The reward model relies on VLMs (VILA 13B/40B), introducing additional computational and storage overhead.
Finer-grained quality dimensions (e.g., physical plausibility, causal consistency) are not explored.
Performance gains diminish as the number of iterations increases, and the convergence behavior is not thoroughly analyzed.

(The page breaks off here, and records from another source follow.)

-- ==== Sys2Proof/Machine/HostSide.lean ====
section
/-! DEFINITION. What the spec defines on the host's side of the port: the milliseconds conversion (40_note_frequency.md R77), the
pseudo-commands (30_encoding.md R62), and the text of commands (R61). None of it is a hardware operation, and no meaning uses it. -/

namespace Sys2Proof.Machine

/-- `dur_from_ms(rate, ms)`: whole sample periods in `ms` milliseconds, saturated to 32 bits, the product not wrapped (R77). -/
def durFromMs (rate ms : Word) : Word := BitVec.ofNat 32 (min (ms.toNat * rate.toNat / 1000) (2 ^ 32 - 1))

/-! ### Pseudo-commands (R62) -/

/-- The `note_or_frequency` operand: a note of the table or a frequency in centi-hertz. -/
inductive Pitch where
  | freq (chz : Word)
  | note (k : BitVec 7)
deriving DecidableEq, Repr

/-- R62 a to d. -/
inductive Pseudo where
  /-- `PLAY ch, x, d, vol, wave`. -/
  | play (ch : Channel) (x : Pitch) (d : Option Word) (vol : Byte) (wave : Waveform)
  /-- `PLAYHZ ch, hz, d, vol, wave`. -/
  | playHz (ch : Channel) (hz : Nat) (d : Option Word) (vol : Byte) (wave : Waveform)
  /-- `PLAYMS ch, x, ms, vol, wave`. -/
  | playMs (ch : Channel) (x : Pitch) (ms : Word) (vol : Byte) (wave : Waveform)
  /-- `NEXT n`. -/
  | nextN (n : Nat)
deriving DecidableEq, Repr

/-- R62 a: the PLAY encoding for the kinds of the pitch and the duration. -/
def selectPlay (ch : Channel) (x : Pitch) (d : Option Word) (vol : Byte) (wave : Waveform) : Instr :=
  match x, d with
  | .freq chz, none => .playf ch chz vol wave
  | .freq chz, some n => .playfd ch chz n vol wave
  | .note k, none => .playn ch k vol wave
  | .note k, some n => .playnd ch k n vol wave

/-- The commands a pseudo-command stands for, at the sample rate the hardware was reset with; none where the assembler must refuse
(`hz > 42949672`, R62 b). -/
def Pseudo.expand (rate : Word) : Pseudo → Option (List Instr)
  | .play ch x d vol wave => some [selectPlay ch x d vol wave]
  | .playHz ch hz d vol wave =>
    if hz ≤ 42949672 then some [selectPlay ch (.freq (BitVec.ofNat 32 (hz * 100))) d vol wave] else none
  | .playMs ch x ms vol wave => some [selectPlay ch x (some (durFromMs rate ms)) vol wave]
  | .nextN n => some (List.replicate n .next)

/-! ### Command text (R61), read as characters. Log 16. -/

/-- The pitch classes of R61, C to B, `S` for sharp. -/
def pitchNames : List (List Char) :=
  [['C'], ['C', 'S'], ['D'], ['D', 'S'], ['E'], ['F'], ['F', 'S'], ['G'], ['G', 'S'], ['A'], ['A', 'S'], ['B']]

/-- The name of a note index: `REST` for 0, else pitch class and octave (R61). -/
def noteName (k : Nat) : Option (List Char) :=
  if k = 0 then some ['R', 'E', 'S', 'T']
  else if k ≤ 108 then (pitchNames[(k - 1) % 12]?).map fun p => p ++ [Nat.digitChar ((k - 1) / 12)]
  else none

/-- The note index of a name. -/
def noteOfName (name : List Char) : Option (BitVec 7) :=
  ((List.range 109).find? fun k => decide (noteName k = some name)).map (BitVec.ofNat 7)

/-- The digits of the two number forms of R61, each at the place of its value: the first ten are the decimal ones. -/
def digits : List Char := "0123456789ABCDEF".toList

/-- The value of a digit, a letter in either case (log 16). -/
def digitValue (c : Char) : Option Nat := digits.idxOf? c.toUpper

/-- Digits in a base, most significant first, after a value already read. -/
def readDigits (base : Nat) : Nat → List Char → Option Nat
  | acc, [] => some acc
  | acc, c :: cs =>
    match digitValue c with
    | some v => if v < base then readDigits base (acc * base + v) cs else none
    | none => none

/-- A number, "decimal or `0x` hexadecimal" (R61). -/
def readNumber : List Char → Option Nat
  | [] => none
  | '0' :: 'x' :: c :: cs => readDigits 16 0 (c :: cs)
  | c :: cs => readDigits 10 0 (c :: cs)

/-- A number that fits an unsigned field of `bits` bits. -/
def readField (bits : Nat) (t : List Char) : Option (BitVec bits) :=
  match readNumber t with
  | some n => if n < 2 ^ bits then some (BitVec.ofNat bits n) else none
  | none => none

/-- A channel operand: 0 to 3, or `CH0` to `CH3` (R61). -/
def readChannel : List Char → Option Channel
  | ['C', 'H', c] => (readField 2 [c]).map channelOf
  | t => (readField 2 t).map channelOf

/-- A waveform operand: `SINE`, `SAW`, `SQUARE`, `NOISE`, or 0 to 3 (R61). -/
def readWave (t : List Char) : Option Waveform :=
  if t = ['S', 'I', 'N', 'E'] then some .sine
  else if t = ['S', 'A', 'W'] then some .sawtooth
  else if t = ['S', 'Q', 'U', 'A', 'R', 'E'] then some .square
  else if t = ['N', 'O', 'I', 'S', 'E'] then some .noise
  else (readField 2 t).map waveformOf

/-- A note operand: an index 0 to 108 or a name (R61). -/
def readNote (t : List Char) : Option (BitVec 7) :=
  match readNumber t with
  | some n => if n ≤ 108 then some (BitVec.ofNat 7 n) else none
  | none => noteOfName t

/-- The pitch operand of a pseudo-command: a note name or a frequency in centi-hertz (R62 a). -/
def readPitch (t : List Char) : Option Pitch :=
  match noteOfName t with
  | some k => some (.note k)
  | none => (readField 32 t).map .freq

/-- The duration operand of a pseudo-command: `NONE` or a sample count (R62 a). -/
def readDuration (t : List Char) : Option (Option Word) :=
  if t = ['N', 'O', 'N', 'E'] then some none else (readField 32 t).map some

/-- Text without the spaces at its two ends. -/
def trimSpaces (t : List Char) : List Char :=
  ((t.dropWhile fun c => c == ' ').reverse.dropWhile fun c => c == ' ').reverse

/-- The operands of a line: the text between commas, trimmed. -/
def splitOperands (t : List Char) : List (List Char) :=
  (t.foldr (fun c parts => if c = ',' then [] :: parts else
    match parts with
    | [] => [[c]]
    | p :: ps => (c :: p) :: ps) [[]]).map trimSpaces

/-- One command or pseudo-command from its name and its operands. -/
def readCommand (rate : Word) (name : List Char) (ops : List (List Char)) : Option (List Instr) :=
  match name, ops with
  | ['P', 'L', 'A', 'Y', 'F'], [c, f, v, w] => do
    return [.playf (← readChannel c) (← readField 32 f) (← readField 8 v) (← readWave w)]
  | ['P', 'L', 'A', 'Y', 'F', 'D'], [c, f, d, v, w] => do
    return [.playfd (← readChannel c) (← readField 32 f) (← readField 32 d) (← readField 8 v) (← readWave w)]
  | ['P', 'L', 'A', 'Y', 'N'], [c, n, v, w] => do
    return [.playn (← readChannel c) (← readNote n) (← readField 8 v) (← readWave w)]
  | ['P', 'L', 'A', 'Y', 'N', 'D'], [c, n, d, v, w] => do
    return [.playnd (← readChannel c) (← readNote n) (← readField 32 d) (← readField 8 v) (← readWave w)]
  | ['O', 'F', 'F'], [c] => do return [.off (← readChannel c)]
  | ['N', 'E', 'X', 'T'], [[]] => some [.next]
  | ['N', 'E', 'X', 'T'], [n] => do (Pseudo.nextN (← readNumber n)).expand rate
  | ['R', 'D', 'S', 'R'], [[]] => some [.rdsr]
  | ['P', 'L', 'A', 'Y'], [c, x, d, v, w] => do
    (Pseudo.play (← readChannel c) (← readPitch x) (← readDuration d) (← readField 8 v) (← readWave w)).expand rate
  | ['P', 'L', 'A', 'Y', 'H', 'Z'], [c, hz, d, v, w] => do
    (Pseudo.playHz (← readChannel c) (← readNumber hz) (← readDuration d) (← readField 8 v) (← readWave w)).expand rate
  | ['P', 'L', 'A', 'Y', 'M', 'S'], [c, x, ms, v, w] => do
    (Pseudo.playMs (← readChannel c) (← readPitch x) (← readField 32 ms) (← readField 8 v) (← readWave w)).expand rate
  | _, _ => none

/-- One line of command text: the name, then the operands; text from `;` on is a remark (R61). -/
def readLine (rate : Word) (line : List Char) : Option (List Instr) :=
  let text := trimSpaces (line.takeWhile fun c => c != ';')
  readCommand rate (text.takeWhile fun c => c != ' ') (splitOperands (text.dropWhile fun c => c != ' '))

/-- The command words of one line, at the sample rate the hardware was reset with. -/
def assembleLine (rate : Word) (line : List Char) : Option (List CommandWord) :=
  (readLine rate line).map fun is => is.map encode

end Sys2Proof.Machine
end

Diffusion-DPO (Wallace et al.): Extends DPO to diffusion models; this paper builds upon it by introducing iterative optimization.
InstructVideo: Proposes temporally decayed rewards, but with limited gains; the iterative approach proposed here achieves substantially larger improvements.
RLHF for LLM: The scoring-and-alignment paradigm from the LLM domain is adopted, with the innovative addition of self-iterative reward model refinement.
Insight: The quality of the reward model is the bottleneck of preference optimization; the self-training paradigm may generalize to other domains such as image generation.

Rating¶

Novelty: ⭐⭐⭐⭐ — The dual iterative closed-loop design and the PCE mechanism are genuinely innovative.
Experimental Thoroughness: ⭐⭐⭐⭐⭐ — Multi-architecture, multi-scale, and multi-round ablation studies are highly comprehensive.
Writing Quality: ⭐⭐⭐⭐ — The structure is clear and the mathematical derivations are complete.
Value: ⭐⭐⭐⭐ — The work provides strong practical guidance for post-training of video generation models.